Wonder how they decide what goes on the "chop list"??

Is the answer obvious? Would it be due a lack in sales on a particular model??
Interesting that most of them are in the 26' range...


----------



## PDX_Doug (Nov 16, 2004)

WOW! Thanks for the info, Ken.

Looks like a pretty wholesale cleaning of house. It will be interesting to see what Keystone has in store for us.

Happy Trails,
Doug


----------



## Sayonara (Jul 23, 2007)

Hmmm. When will the new model list be available?


----------



## tdvffjohn (Mar 10, 2005)

I guess the 18 was not that appealling to the masses. It also seems the kid friendly floorplans are tops as far as sleeping, like the bunk models.


----------



## justinsnow0 (Feb 5, 2007)

Too bad about the 18. I thought it was great with the cabinet and stuff but I guess people thought, why buy that when I can get bunk beds from the 21


----------



## johnp (Mar 15, 2004)

I am very suprised to see the 27rsds go. That is a great floorplan I would still have it if it wasn't for them coming out with the 32bhds. It think all the 27 needed was to put a window where the front door was and put a real shower in place of the steptub.

John


----------



## battalionchief3 (Jun 27, 2006)

They cut my 29BHS off the 08 line up too.







I like my floor plan.


----------



## MaeJae (May 12, 2005)

The 27 is on the list... but,
Hey just think... It will be a collectors item!









I think a 28' model with a BIG FRONT bathroom,
DOUBLE slide(couch/U dinette), KING slide Outback bed
would be a great addition! Oh, and maybe a little more 
counter space with a newly designed kitchen???

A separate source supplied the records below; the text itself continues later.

-- ==== Sys2Proof/Machine/ScalarControl.lean ====
section
/-! DEFINITION. Scalar control transfer (R216). -/

namespace Sys2Proof.Machine

def execB (off : BitVec 22) (s : State) : Out := jumpOp s (fun g => g.branch off.toInt)
def execBc (neg : Bool) (c : BitVec 3) (off : BitVec 22) (s : State) : Out :=
  jumpOp s (fun g => if g.getC c ^^ neg then g.branch off.toInt else g.advance)
def execCall (off : BitVec 22) (s : State) : Out :=
  jumpOp s (fun g => (g.setS 62 (BitVec.ofNat 64 (g.pc + 4))).branch off.toInt)
def execLoop (d : SReg) (off : BitVec 14) (s : State) : Out :=
  jumpOp s (fun g => if g.getS d - 1 = 0 then (g.setS d (g.getS d - 1)).advance else (g.setS d (g.getS d - 1)).branch off.toInt)

/-- Go to an address in a register, which must be a multiple of 4 (R216). -/
def jumpTo (s : State) (d : SReg) (target : Group → Dbl) : Out :=
  scalarRun s (fun _ g =>
    let t := (target g).toNat
    if t % 4 ≠ 0 then .cause ⟨0x3009, t, 0⟩ 0
    else .stay (s.setGroup s.focus.team s.focus.group { (g.setS d (BitVec.ofNat 64 (g.pc + 4))) with pc := t }))

def execRet (s : State) : Out := jumpTo s 63 (fun g => g.getS 62)
def execJr (d a : SReg) (s : State) : Out := jumpTo s d (fun g => g.getS a)

end Sys2Proof.Machine
end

Maybe a FRONT kitchen model so you can look out
your kitchen window. and the king, and double slide.

MaeJae


----------



## mountainlady56 (Feb 13, 2006)

johnp2000 said:


> I am very suprised to see the 27rsds go. That is a great floorplan I would still have it if it wasn't for them coming out with the 32bhds. It think all the 27 needed was to put a window where the front door was and put a real shower in place of the steptub.
> 
> John


X2!! I think they're going to be sorry they discontinued this model, for sure!!
Darlene


----------



## tdvffjohn (Mar 10, 2005)

My take on the 27RSDS is kids like there own bed so that might be the problem. Other than this reason, I also thought it was a good floorplan


----------



## MaeJae (May 12, 2005)

sgalady said:


> I am very suprised to see the 27rsds go. That is a great floorplan I would still have it if it wasn't for them coming out with the 32bhds. It think all the 27 needed was to put a window where the front door was and put a real shower in place of the steptub.
> 
> John


X2!! I think they're going to be sorry they discontinued this model, for sure!!
Darlene








[/quote]

Yeah, _that_ is what I meant!









MaeJae


----------



## Nathan (Jan 2, 2007)

Don't take it personally if they axed your model. Now you have a collectors item like MaeJae said! I would call it a Limited Edition, but it sounds like they already have dibs on that term.









I still wish those back beds were self supporting and power!









Oh well, it sounds like November time frame for some new model rollouts. This way we will have something to post about all winter!!!


----------



## Reverie (Aug 9, 2004)

battalionchief3 said:


> They cut my 29BHS off the 08 line up too.
> 
> 
> 
> ...


They chopped my 28BHS last year, so I understand your pain...

Reverie


----------



## 4ME (Sep 11, 2006)

Thanks for the info Ken!


----------



## campmg (Dec 24, 2005)

Keystone really should ask us first before adding / deleting floor plans.

They just came out with the 18RS and I remember that we didn't think it was a good idea and felt you may as well get the 21RS. Look how quickly they're axing it now.


----------



## LostHighway (Jul 23, 2007)

I had heard from an outback rep they were going to change the 25RSS into an RSDS...any news on that front. Personally I think they should make all the rear slides kings.


----------



## Paul and Amy (Jul 8, 2007)

I feel like I am back in 5th grade, been cut from the team or the fat kid chosen last just to sit on the bench to warm it....

I fell helpless, sad, and hurt. Come on Paul lets go camping to make me feel better in our "COLLECTERS ITEM"


----------



## campingnut18 (Mar 11, 2004)

dont feel too bad amy. my new 27rsds is cut too.
too bad .thats the best floor plan for us.
glad i got one now.

campingnut


----------



## lori26 (Jul 23, 2007)

Well, we love our 26rls although I guess the rest of America doesn't want one.









I feel like Outback just broke up with us and now our Outback is an "Outcast".

Lori


----------



## Camping Fan (Dec 18, 2005)

sgalady said:


> I am very suprised to see the 27rsds go. That is a great floorplan I would still have it if it wasn't for them coming out with the 32bhds. It think all the 27 needed was to put a window where the front door was and put a real shower in place of the steptub.
> 
> John


X2!! I think they're going to be sorry they discontinued this model, for sure!!
Darlene








[/quote]
X 3! The 27RSDS is a popular model, based on the number of Outbackers who have one. For me it's the perfect floor plan.







Good thing I plan to keep the one I have for quite a while.


----------



## MJRey (Jan 21, 2005)

A few weeks ago I noticed the 26RS is no longer available either. We love our quad bunkhouse and the size/features of the trailer and it's the one that got us to trade up from our popup. Keystone needs to make sure they don't get rid of the trailers that are suitable for mid-sized tow vehicles and families with kids. I'm surprised at how many trailers I see that say they are family/children friendly and the sleeping arrangements only accomodate the kids on the sofabed. Hopefully they don't come out with something DW likes even better than the 26RS. That could get expensive with a new/larger tow vehicle soon to be in our driveway


----------



## Doxie-Doglover-Too (Jan 25, 2007)

why, I am sitting in my 27rsds right this second!


----------